Yawning Angel:
Having to rebuild the browser when the libc needs to be updated seems terrible as well.
Why is it terrible? Using static linking drastically reduces overall *complexity* (~1/security). If you do use libc code in your stuff then it's a part of this stuff. If there is a bug in libc - just rebuild your broken software. It either works or not. Doing dynamic linking is leaving it in superposition state.
I consider having the browser that builds for >30m is way more terrible.
From https://wayback.archive.org/web/20090525150626/http://blog.garbe.us/2008/02/... :
I prefer static linking:
Executing statically linked executables is much faster, because there are no expensive shared object lookups during exec().
Statically linked executables are portable, long lasting and fail safe to ABI changes -- they will run on the same architecture even in 10 years time. Never expect errors like /lib/ssa/libstdc++.so.6:version 'GLIBCXX_3.4.4' not found again.
Statically linked executables use less disk space. Most executables use only a small subset of the functions provided by a static library -- so there is absolutely no reason to link complete static libraries into a static executable (e.g. spoken for a hello_world.c you only need to link vprintf statically into the executable, not the whole static libc!).
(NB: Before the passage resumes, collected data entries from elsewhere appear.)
/-- The tree of R54: node i of level l + 1 combines nodes 2i and 2i + 1 of level l; level 0 are the lanes. -/
def treeNode {α : Type} (op : α → α → α) (x : Nat → α) : Nat → Nat → α
  | 0, i => x i
  | l + 1, i => op (treeNode op x l (2 * i)) (treeNode op x l (2 * i + 1))

/-- The prefix of R55. -/
def prefixAt {α : Type} (op : α → α → α) (x : Nat → α) : Nat → α
  | 0 => x 0
  | i + 1 => op (prefixAt op x i) (x (i + 1))

/-- The lane of a source that a floating-point reduction combines: FP16 and BF16 widened to FP32 (R54). -/
def nodeOf (f : Fields) (s : State) (j : Nat) : Nat := nodeBits (s.opd f.a).tag (numA f (s.opd f.a).tag s j)

/-- The lane of a source as an integer of its tag. -/
def intOf (f : Fields) (s : State) (j : Nat) : Int :=
  let t := (s.opd f.a).tag
  if tSigned t then (BitVec.ofNat (intBits t) (numA f t s j)).toInt else numA f t s j

/-- A reduction (R142): a scalar of 64 bits with a tag, in 6 cycles. -/
def Reduces (i : Instr) (f : Fields) (op : RedOp) : Prop :=
  Does i (fun s u =>
    let t := (s.opd f.a).tag
    (tIeee t = true → (s.opd f.a).lit = false →
      u = s.appendTo f.dst.toNat (nodeTag t) (BitVec.ofNat 2048
        (treeNode (fpNode op (ieeeOf (nodeTag t)) (RMof f)) (nodeOf f s) (Nat.log2 (ln s t)) 0)) 6) ∧
    (tI t = true → (s.opd f.a).lit = false →
      let r := if t = 0x0E then 3 else t
      let x := treeNode (intNode op) (intOf f s) (Nat.log2 (ln s t)) 0
      u = s.appendTo f.dst.toNat r (BitVec.ofNat 2048 (extendElem true r (fitTag r (op == .sum && f.mod.getLsbD 2) x))) 6))

/-! ### Matrix units -/

/-- Unit, tile field and mod bit 6 of an M syllable. -/
def U (v : MUnit) : Nat := MUnit.idx v
def tileNo (f : Fields) : Nat := f.m 2 4
def theTile (v : MUnit) (f : Fields) (s : State) : Tile := ((s.core (C s)).unit (U v)).tile (tileNo f)

/-- A matrix operation of the bundle is in flight in unit v with the given tile and kind. -/
def MatInFlight (v : MUnit) (f : Fields) (kind : MatKind) (id : Nat) (s u : State) : Prop :=
  ∃ o, Table.get? ((u.core (C s)).unit (U v)).ops id = some o ∧ o.strand = K s ∧ o.tile = tileNo f ∧ o.kind = kind ∧ o.bno = s.me.flow.bno

/-- The granules a matrix operation reads will be touched, `per` to a cycle, the first in the cycle after issue (R385). -/
def MatTouches (what : TouchFor) (per : Nat) (gs : List Nat) (s u : State) : Prop :=
  ∀ n, n < gs.length → ∃ tid t, Table.get? (u.core (C s)).flight.touches tid = some t ∧ t.granule = gs.getD n 0 ∧ t.what = what ∧
    t.wrote = false ∧ isDue u (C s) ((s.core (C s)).cyc + 1 + n / per) (K s) false (.vaultTouch (C s) tid)

/-- The stride of B: the slice, or 16 times STRIDE of the tile's MFMT word (R148, R149). -/
def strideB (v : MUnit) (t : MFmt) (f : Fields) (s : State) : Nat :=
  if fld (theTile v f s).mfmt 8 16 = 0 then mfSlice t else 16 * fld (theTile v f s).mfmt 8 16

/-- The A slots of MMA's run (R147). -/
def runOf (t : MFmt) (f : Fields) (s : State) : List Opd :=
  (List.range (mfNa t)).map (fun j => s.readAt (C s) (K s) f.a.qsel.toNat (f.a.off.toNat + j))

/-- MMA and MMAZ (R151, R155): the operands are taken at issue, B's granules will be touched mmaRate a cycle (the model's choice, log 23),
the tile is written in cycle c + 40, the array is free again after 32 cycles. -/
def StartsMma (i : Instr) (v : MUnit) (t : MFmt) (fresh : Bool) (f : Fields) : Prop :=
  Does i (fun s u =>
    let eb := (B64 f s).toNat
    let run := runOf t f s
    let gs := granulesOfB eb (strideB v t f s) (mfSlice t)
    let kind := MatKind.mma fresh t (f.m 0 2) (run.map (fun x => BitVec.ofNat 2048 x.val)) (run.map (fun x => s.me.fd (x.tag - 0x10)))
      (s.me.fd (bfdOf (theTile v f s).mfmt (run.headD Opd.none).tag)) eb (strideB v t f s) (mfSlice t)
    u.mem = s.mem ∧ ((u.core (C s)).unit (U v)).arrayFree = (s.core (C s)).cyc + 32 ∧
    ∃ id, MatInFlight v f kind id s u ∧ isDue u (C s) ((s.core (C s)).cyc + 40) (K s) true (.tileWrite (C s) id false) ∧
      MatTouches (.mma (U v) id) (mmaRate gs) gs s u)

/-- Element e of row i of A and of column j of B (R147, R148). -/
def elemA (t : MFmt) (run : List SlotBits) (fds : List Nat) (i e : Nat) : XVal :=
  let p := 2048 / mfBits t
  let n := i * mfK t + e
  mfValue t (fds.getD (n / p) 0) (fld (run.getD (n / p) 0).toNat (mfBits t * (n % p)) (mfBits t))
def elemB (t : MFmt) (fd eb stride : Nat) (bytes : Mem) (e j : Nat) : XVal :=
  mfValue t fd (fld (Memory.readNat bytes (eb + j * stride) (mfSlice t)) (mfBits t * e) (mfBits t))

/-- An operation of a matrix unit whose granules have all arrived unpoisoned and whose tile has no earlier writer in flight (R154). -/
def ReadyMat (s : State) (c id u : Nat) (o : MatOp) : Prop :=
  (s.core c).matOp? id = some (u, o) ∧ (s.core c).matWaits u id o = false ∧ o.bad = none

/-! ### Engine operations -/

/-- The outstanding operations of the strand whose knots an E syllable consumes (R65, R169). -/
def consumedOps (f : Fields) (s : State) : List Nat :=
  (s.ops.filter (fun p => p.2.core == C s && p.2.strand == K s && (knotsOf f).contains p.2.knot)).map Prod.fst

/-- An E syllable (R169, R171): its knot becomes pending and no other knot of the strand changes; a fresh operation is outstanding, which
captures kind; it starts in the next cycle, or waits for the operations whose knots it consumes. `n` slots are reserved for it. The other
strands are as before. -/
def Launches (i : Instr) (f : Fields) (engine : Nat) (kind : State → OpKind) (n : State → Nat) : Prop :=
  Does i (fun s u => u.mem = s.mem ∧ u.poison = s.poison ∧
    u.me.knot (KN f) = .pending ∧ (∀ x, x ≠ KN f → u.me.knot x = s.me.knot x) ∧
    (∀ c k, (c ≠ C s ∨ k ≠ K s) → u.strand c k = s.strand c k) ∧
    ∃ o e, u.op? o = some e ∧ (∀ o', o' ≠ o → u.op? o' = s.op? o') ∧
      e.core = C s ∧ e.strand = K s ∧ e.knot = KN f ∧ e.engine = engine ∧ e.kind = kind s ∧ e.tl = s.me.ctx.tl ∧ e.bno = s.me.flow.bno ∧
      e.fn = s.me.place.fn ∧ e.slots.length = (if f.dst = 31 then 0 else n s) ∧ e.waits = consumedOps f s ∧
      (if consumedOps f s = [] then e.phase = .ready ∧ isDue u (C s) ((s.core (C s)).cyc + 1) (K s) true (.engineStart o)
       else e.phase = .waiting))

/-- The scalar operands of an E syllable. -/
def a64 (f : Fields) (s : State) : Nat := (A64 f s).toNat
def b64 (f : Fields) (s : State) : Nat := (B64 f s).toNat

/-- No unit of memory is poisoned, and the strand of an operation has no bound region. -/
def Plain (s : State) (e : EngOp) : Prop := s.poison = [] ∧ (s.strand e.core e.strand).regions = [] ∧ s.memOk

/-- No other outstanding operation names the knot of e (R170). -/
def OnlyOnKnot (s : State) (o : Nat) (e : EngOp) : Prop :=
  ∀ p ∈ s.ops, p.1 ≠ o → ¬(p.2.core = e.core ∧ p.2.strand = e.strand ∧ p.2.knot = e.knot)

/-- After t the knot of e is not pending, it has state v where no other operation names it, and no operation waits for o (R171). -/
def KnotLeaves (s : State) (o : Nat) (e : EngOp) (v : KState) (t : State) : Prop :=
  (t.strand e.core e.strand).knot e.knot ≠ .pending ∧ (OnlyOnKnot s o e → (t.strand e.core e.strand).knot e.knot = v) ∧
  ∀ p ∈ t.ops, o ∉ p.2.waits

/-- The addresses a chunk of a copy reads and writes (R177), and their keys where every byte lies in this module's memory. -/
def chunkSpan (e : EngOp) (p : CopyPlan) : Nat × Nat := (p.chunkAt e.next * 256, min 256 (p.total - p.chunkAt e.next * 256))
def chunkAddrs (e : EngOp) (p : CopyPlan) (g : Nat → Int) : List Int :=
  (List.range (chunkSpan e p).2).map (fun i => g ((chunkSpan e p).1 + i))
def LiesAt (s : State) (e : EngOp) (sp : Nat) (write : Bool) (as : List Int) (keys : List Nat) : Prop :=
  s.spots e sp write 0 as = (.ok (keys.map Spot.here), s) ∧ (∀ k ∈ keys, k < 2 ^ 64)

/-- Bytes written at keys in order: the last for a key stands; every other byte of memory is as before. -/
def BytesWritten (s t : State) (keys : List Nat) (b : Nat → Byte) : Prop :=
  (∀ n, n < keys.length → (∀ m, n < m → m < keys.length → keys.getD m 0 ≠ keys.getD n 0) → t.byte (keys.getD n 0) = b n) ∧
  ∀ a, a ∉ keys → t.byte a = s.byte a

/-- The channels serve a read of some bytes and then a write of others in this CK cycle (R221). -/
def ChannelsServe (s : State) (reads writes : List Nat) : Prop :=
  ∃ s1 s2, s.takeBursts false reads = (true, s1) ∧ s1.takeBursts true writes = (true, s2)

/-- A read of n bytes at a VA of a function gets the bytes at these keys: every byte translates into this module's memory, none is
poisoned, the channels serve it; u is the state behind it. -/
def ReadsAt (s : State) (fn va n : Nat) (ks : List Nat) (u : State) : Prop :=
  ∃ s1, s.xlateRun 0 fn .read va n = (.ok ks, s1) ∧ (∀ k ∈ ks, k < 2 ^ 64) ∧ s.poison = [] ∧ s1.takeBursts false ks = (true, u)

/-- A write of n bytes at a VA of a function goes to these keys. -/
def WritesAt (s : State) (fn va n : Nat) (ks : List Nat) : Prop :=
  ∃ s1 s2, s.xlateRun 0 fn .write va n = (.ok ks, s1) ∧ s1.takeBursts true ks = (true, s2) ∧ s.poison = [] ∧ s.memOk

/-- The 32-bit word of four bytes from a key. -/
def word32 (rd : Nat → Byte) (k : Nat) : Nat := ofBytes [rd k, rd (k + 1), rd (k + 2), rd (k + 3)]

/-! ### Boundaries, traps, kills -/

/-- exec answers a next state of i that P holds of. -/
def Next (i : Instr) (s : State) (P : State → Prop) : Prop := ∃ t, exec i s = .next t ∧ P t

/-- The fields of BnCAUSE (R342). -/
def CauseFields (w : Dword) (x : Trap) (hent endp : Bool) : Prop :=
  w.extractLsb' 0 8 = BitVec.ofNat 8 x.cause ∧
  w.extractLsb' 8 2 = (match x.kind with | .inPlace => 0 | .postIssue => 1 | .deferred => 2) ∧ w.extractLsb' 10 2 = 0 ∧
  w.extractLsb' 12 1 = (if x.engine.isSome then 1 else 0) ∧
  w.extractLsb' 13 3 = BitVec.ofNat 3 (match x.engine with | some (_, e) => e | none => 0) ∧
  w.extractLsb' 16 4 = BitVec.ofNat 4 (match x.engine with | some (n, _) => n | none => 0) ∧
  w.extractLsb' 20 2 = BitVec.ofNat 2 x.itl ∧ w.getLsbD 22 = hent ∧ w.getLsbD 23 = endp ∧ w.extractLsb' 24 40 = 0

/-- A trap whose numbers fit the fields of BnCAUSE. -/
def TrapFits (x : Trap) : Prop :=
  x.cause < 256 ∧ x.itl < 4 ∧ (match x.engine with | some (n, e) => n < 16 ∧ e < 8 | none => True)

/-- The fields of a return word (R109) for a strand that resumes at its PC. -/
def ReturnFields (w : Dword) (y : Ctx) : Prop :=
  w.extractLsb' 0 30 = BitVec.ofNat 30 y.pc ∧ w.extractLsb' 30 2 = 0 ∧ w.getLsbD 63 = y.seq.isSome ∧
  w.extractLsb' 62 1 = BitVec.ofNat 1 (match y.seq with | some (n, _) => n | none => 0) ∧
  w.extractLsb' 32 30 = BitVec.ofNat 30 (match y.seq with | some (_, g) => g | none => 0)

/-- A strand whose PC and delay sequence fit the fields of a return word. -/
def SeqFits (y : Ctx) : Prop := y.pc < 2 ^ 30 ∧ (∀ n g, y.seq = some (n, g) → n < 2 ∧ g < 2 ^ 30)

/-- Strand k of core c takes the trap x (R345): the bank of the next level, TL, PC and the delay sequence; the rest of its context,
its queues and memory are as before. The return word is that of the strand's PC and delay sequence, or `word` where one is kept (R365). -/
def Enters (c k : Nat) (x : Trap) (hent endp : Bool) (word : Option Dword) (s t : State) : Prop :=
  let y := (s.strand c k).ctx
  let z := (t.strand c k).ctx
  let n := y.tl
  ∀ o pc, Table.get? s.codes (s.strand c k).place.code = some o → o.trapEntry (n + 1) = some pc → n < 2 → TrapFits x → SeqFits y →
    z.pc = pc ∧ z.seq = none ∧ z.tl = n + 1 ∧ CauseFields (z.bank (n + 1)).cause x hent endp ∧
    (word = none → ReturnFields (z.bank (n + 1)).ret y) ∧ (∀ w, word = some w → (z.bank (n + 1)).ret = w) ∧
    (z.bank (n + 1)).addr = x.addr ∧ (z.bank (n + 1)).aux = x.aux ∧ (∀ m, m ≠ n + 1 → z.bank m = y.bank m) ∧
    z.bt = y.bt ∧ z.cb = y.cb ∧ z.lse = y.lse ∧ z.knots = y.knots ∧ z.fds = y.fds ∧ z.wlimit = y.wlimit ∧ z.budget = y.budget ∧
    (t.strand c k).queues = (s.strand c k).queues ∧ t.mem = s.mem

/-- The kill of R345 for a strand without a level or an entry to take x at. -/
def KilledBy (c k : Nat) (x : Trap) (hent endp : Bool) (s t : State) : Prop :=
  let y := s.strand c k
  let die := fun (reason : Nat) => s.kill y.place.fn y.place.task
    { reason := reason, cause := x.cause, pos := y.place.pos
      words := some (causeWord x hent endp, returnWord y.ctx.pc y.ctx.seq, x.addr, x.aux) }
  (y.ctx.tl = 2 → t = die 1) ∧
  (y.ctx.tl ≠ 2 → (∀ o, Table.get? s.codes y.place.code = some o → o.trapEntry (y.ctx.tl + 1) = none) → t = die 2)

/-- The marks of R342 that a strand gives a trap by its kind. -/
def hentOf (s : State) (c k : Nat) (x : Trap) : Bool :=
  match x.kind with | .inPlace => (s.strand c k).entering | .postIssue => (s.strand c k).flow.hent | .deferred => false
def endpOf (s : State) (c k : Nat) (x : Trap) : Bool :=
  match x.kind with | .inPlace => false | _ => (s.strand c k).flow.life == .ending

/-- A fault of cause 0x06 of a strand, with its issuing level. -/
def expiry (s : State) (c k : Nat) (kind : Kind) (addr aux : Nat) : Trap :=
  { cause := 0x06, kind := kind, addr := BitVec.ofNat 64 addr, aux := BitVec.ofNat 64 aux, engine := none, itl := (s.strand c k).ctx.tl }

/-- The PC and the delay sequence after a bundle (R95): a transfer's two delay bundles follow it, then its continuation. -/
def Follows (x y : Ctx) (target : Option Nat) : Prop :=
  (∀ g, target = some g → y.pc = (x.pc + 1) % 2 ^ 30 ∧ y.seq = some (1, g)) ∧
  (target = none → ∀ g, x.seq = some (1, g) → y.pc = (x.pc + 1) % 2 ^ 30 ∧ y.seq = some (0, g)) ∧
  (target = none → ∀ g, x.seq = some (0, g) → y.pc = g ∧ y.seq = none) ∧
  (target = none → x.seq = none → y.pc = (x.pc + 1) % 2 ^ 30 ∧ y.seq = none)

/-- The slots a bundle pops from a selector (R27). -/
def popped (us : List Use) (sel : Nat) : Nat := (popsOn us sel).1

/-- The byte that cells leave at a key: the last one written (R123). -/
def written (cells : List (Nat × Byte)) (old : Byte) (key : Nat) : Byte :=
  match cells.reverse.find? (fun c => c.1 == key) with | some c => c.2 | none => old

/-- Dword i of a shape record of a strand, and what R99 asks of the record. -/
def shapeWord (s : State) (c k key : Nat) (w : Bool) (i : Nat) : Nat :=
  ofBytes ((List.range 8).map (fun j => s.loadByte c k ((s.strand c k).flow.bno + 1) (key + 8 * i + j) w))
def ShapeRecord (d : Nat → Nat) : Prop :=
  1 ≤ d 0 ∧ d 0 ≤ 6 ∧ (∀ i, 1 ≤ i → i ≤ 6 → d i < 2 ^ 30 ∧ (d 0 < i → d i = 0)) ∧ d 7 = 0

/-! ### Tasks and the X slot -/

/-- Every queue of a list of strands is disabled, they hold no context and run nothing. -/
def NotLive (t : State) (panel : List (Nat × Nat × PStatus)) : Prop := ∀ c k, (c, k, PStatus.cast) ∈ panel → (t.strand c k).live = false

/-- A task's entry is gone: a HUSK while a child of it is live, else freed, its generation advanced (R243, R265). -/
def EntryLeaves (s t : State) (key : Nat) (g : Task) : Prop :=
  (s.hasChild key g = true → ∃ g', t.task? key = some g' ∧ g'.st = .husk ∧ g'.gen = g.gen) ∧
  (s.hasChild key g = false → Table.wf s.disp.tasks = true →
    t.task? key = none ∧ Table.getD t.disp.gens key 0 = (g.gen + 1) % 2 ^ 14)

/-- No task of a function waits for the predecessor `id` (R249). -/
def Satisfied (t : State) (fn id : Nat) : Prop := ∀ p ∈ t.disp.tasks, p.1 / 2 ^ 18 = fn → id ∉ p.2.preds

/-- The notify word of an event of a task has been written, or dropped where its VA cannot be written, and vector 0 signalled once more; or
the dispatcher has it still to write, since a page waits for the host (R248, R272, R401). -/
def Notified (s t : State) (fn va id event cause : Nat) : Prop :=
  s.host.msix.count (fn, 0) < t.host.msix.count (fn, 0) ∨
  ∃ canpred : Bool, DJob.word fn va (id + event * 2 ^ 32 + cause * 2 ^ 40 + if canpred then 2 ^ 48 else 0) ∈ t.disp.jobs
The contrary is true for dynamic libraries -- you always use the whole library, regardless what functions you are using.
Statically linked executables consume less memory because their binary size is smaller and they only map the functions they depend on into memory (contrary to dynamic libs).
The reason why dynamic linking has been invented was not to decrease the general executable sizes or to save memory consumption, or to speed up the exec() -- but to allow changing code during runtime -- and that's the real purpose of dynamic linking, we shouldn't forget that.